PROBLEM TO WORK ON
Scan the material for the word "free" and copy each line where it occurs.

—————

/-! ## `updGroup` changes `lq` alone. -/

@[simp] theorem State.updGroup_yard (s : State) (i : Nat) (f : Group → Group) : (s.updGroup i f).yard = s.yard := rfl
@[simp] theorem State.updGroup_eng (s : State) (i : Nat) (f : Group → Group) : (s.updGroup i f).eng = s.eng := rfl
@[simp] theorem State.updGroup_qe (s : State) (i : Nat) (f : Group → Group) : (s.updGroup i f).qe = s.qe := rfl
@[simp] theorem State.updGroup_mm (s : State) (i : Nat) (f : Group → Group) : (s.updGroup i f).mm = s.mm := rfl
@[simp] theorem State.updGroup_fc (s : State) (i : Nat) (f : Group → Group) : (s.updGroup i f).fc = s.fc := rfl
@[simp] theorem State.updGroup_sch (s : State) (i : Nat) (f : Group → Group) : (s.updGroup i f).sch = s.sch := rfl
@[simp] theorem State.updGroup_mv (s : State) (i : Nat) (f : Group → Group) : (s.updGroup i f).mv = s.mv := rfl
@[simp] theorem State.updGroup_cpl (s : State) (i : Nat) (f : Group → Group) : (s.updGroup i f).cpl = s.cpl := rfl
@[simp] theorem State.updGroup_mbx (s : State) (i : Nat) (f : Group → Group) : (s.updGroup i f).mbx = s.mbx := rfl
@[simp] theorem State.updGroup_tmr (s : State) (i : Nat) (f : Group → Group) : (s.updGroup i f).tmr = s.tmr := rfl
@[simp] theorem State.updGroup_psv (s : State) (i : Nat) (f : Group → Group) : (s.updGroup i f).psv = s.psv := rfl
@[simp] theorem State.updGroup_hpc (s : State) (i : Nat) (f : Group → Group) : (s.updGroup i f).hpc = s.hpc := rfl
@[simp] theorem State.updGroup_field (s : State) (i : Nat) (f : Group → Group) : (s.updGroup i f).field = s.field := rfl
@[simp] theorem State.updGroup_lpc (s : State) (i : Nat) (f : Group → Group) : (s.updGroup i f).lpc = s.lpc := rfl
@[simp] theorem State.updGroup_mgp (s : State) (i : Nat) (f : Group → Group) : (s.updGroup i f).mgp = s.mgp := rfl
@[simp] theorem State.updGroup_fcs (s : State) (i : Nat) (f : Group → Group) : (s.updGroup i f).fcs = s.fcs := rfl
@[simp] theorem State.updGroup_tru (s : State) (i : Nat) (f : Group → Group) : (s.updGroup i f).tru = s.tru := rfl
@[simp] theorem State.updGroup_otp (s : State) (i : Nat) (f : Group → Group) : (s.updGroup i f).otp = s.otp := rfl
@[simp] theorem State.updGroup_top (s : State) (i : Nat) (f : Group → Group) : (s.updGroup i f).top = s.top := rfl
@[simp] theorem State.updGroup_tick (s : State) (i : Nat) (f : Group → Group) : (s.updGroup i f).tick = s.tick := rfl
@[simp] theorem State.updGroup_free (s : State) (i : Nat) (f : Group → Group) : (s.updGroup i f).free = s.free := rfl
@[simp] theorem State.updGroup_out (s : State) (i : Nat) (f : Group → Group) : (s.updGroup i f).out = s.out := rfl
@[simp] theorem State.updGroup_pending (s : State) (i : Nat) (f : Group → Group) : (s.updGroup i f).pending = s.pending := rfl

/-! ## `updI2c` changes `lpc` alone. -/

@[simp] theorem State.updI2c_yard (s : State) (n : Nat) (f : I2c → I2c) : (s.updI2c n f).yard = s.yard := rfl
@[simp] theorem State.updI2c_eng (s : State) (n : Nat) (f : I2c → I2c) : (s.updI2c n f).eng = s.eng := rfl
@[simp] theorem State.updI2c_qe (s : State) (n : Nat) (f : I2c → I2c) : (s.updI2c n f).qe = s.qe := rfl
@[simp] theorem State.updI2c_lq (s : State) (n : Nat) (f : I2c → I2c) : (s.updI2c n f).lq = s.lq := rfl
@[simp] theorem State.updI2c_mm (s : State) (n : Nat) (f : I2c → I2c) : (s.updI2c n f).mm = s.mm := rfl
@[simp] theorem State.updI2c_fc (s : State) (n : Nat) (f : I2c → I2c) : (s.updI2c n f).fc = s.fc := rfl
@[simp] theorem State.updI2c_sch (s : State) (n : Nat) (f : I2c → I2c) : (s.updI2c n f).sch = s.sch := rfl
@[simp] theorem State.updI2c_mv (s : State) (n : Nat) (f : I2c → I2c) : (s.updI2c n f).mv = s.mv := rfl
@[simp] theorem State.updI2c_cpl (s : State) (n : Nat) (f : I2c → I2c) : (s.updI2c n f).cpl = s.cpl := rfl
@[simp] theorem State.updI2c_mbx (s : State) (n : Nat) (f : I2c → I2c) : (s.updI2c n f).mbx = s.mbx := rfl
@[simp] theorem State.updI2c_tmr (s : State) (n : Nat) (f : I2c → I2c) : (s.updI2c n f).tmr = s.tmr := rfl
@[simp] theorem State.updI2c_psv (s : State) (n : Nat) (f : I2c → I2c) : (s.updI2c n f).psv = s.psv := rfl
@[simp] theorem State.updI2c_hpc (s : State) (n : Nat) (f : I2c → I2c) : (s.updI2c n f).hpc = s.hpc := rfl
@[simp] theorem State.updI2c_field (s : State) (n : Nat) (f : I2c → I2c) : (s.updI2c n f).field = s.field := rfl
@[simp] theorem State.updI2c_mgp (s : State) (n : Nat) (f : I2c → I2c) : (s.updI2c n f).mgp = s.mgp := rfl
@[simp] theorem State.updI2c_fcs (s : State) (n : Nat) (f : I2c → I2c) : (s.updI2c n f).fcs = s.fcs := rfl
@[simp] theorem State.updI2c_tru (s : State) (n : Nat) (f : I2c → I2c) : (s.updI2c n f).tru = s.tru := rfl
@[simp] theorem State.updI2c_otp (s : State) (n : Nat) (f : I2c → I2c) : (s.updI2c n f).otp = s.otp := rfl
@[simp] theorem State.updI2c_top (s : State) (n : Nat) (f : I2c → I2c) : (s.updI2c n f).top = s.top := rfl
@[simp] theorem State.updI2c_tick (s : State) (n : Nat) (f : I2c → I2c) : (s.updI2c n f).tick = s.tick := rfl
@[simp] theorem State.updI2c_free (s : State) (n : Nat) (f : I2c → I2c) : (s.updI2c n f).free = s.free := rfl
@[simp] theorem State.updI2c_out (s : State) (n : Nat) (f : I2c → I2c) : (s.updI2c n f).out = s.out := rfl
@[simp] theorem State.updI2c_pending (s : State) (n : Nat) (f : I2c → I2c) : (s.updI2c n f).pending = s.pending := rfl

—————

SOLUTION FOR THIS TASK
@[simp] theorem State.updGroup_free (s : State) (i : Nat) (f : Group → Group) : (s.updGroup i f).free = s.free := rfl
@[simp] theorem State.updI2c_free (s : State) (n : Nat) (f : I2c → I2c) : (s.updI2c n f).free = s.free := rfl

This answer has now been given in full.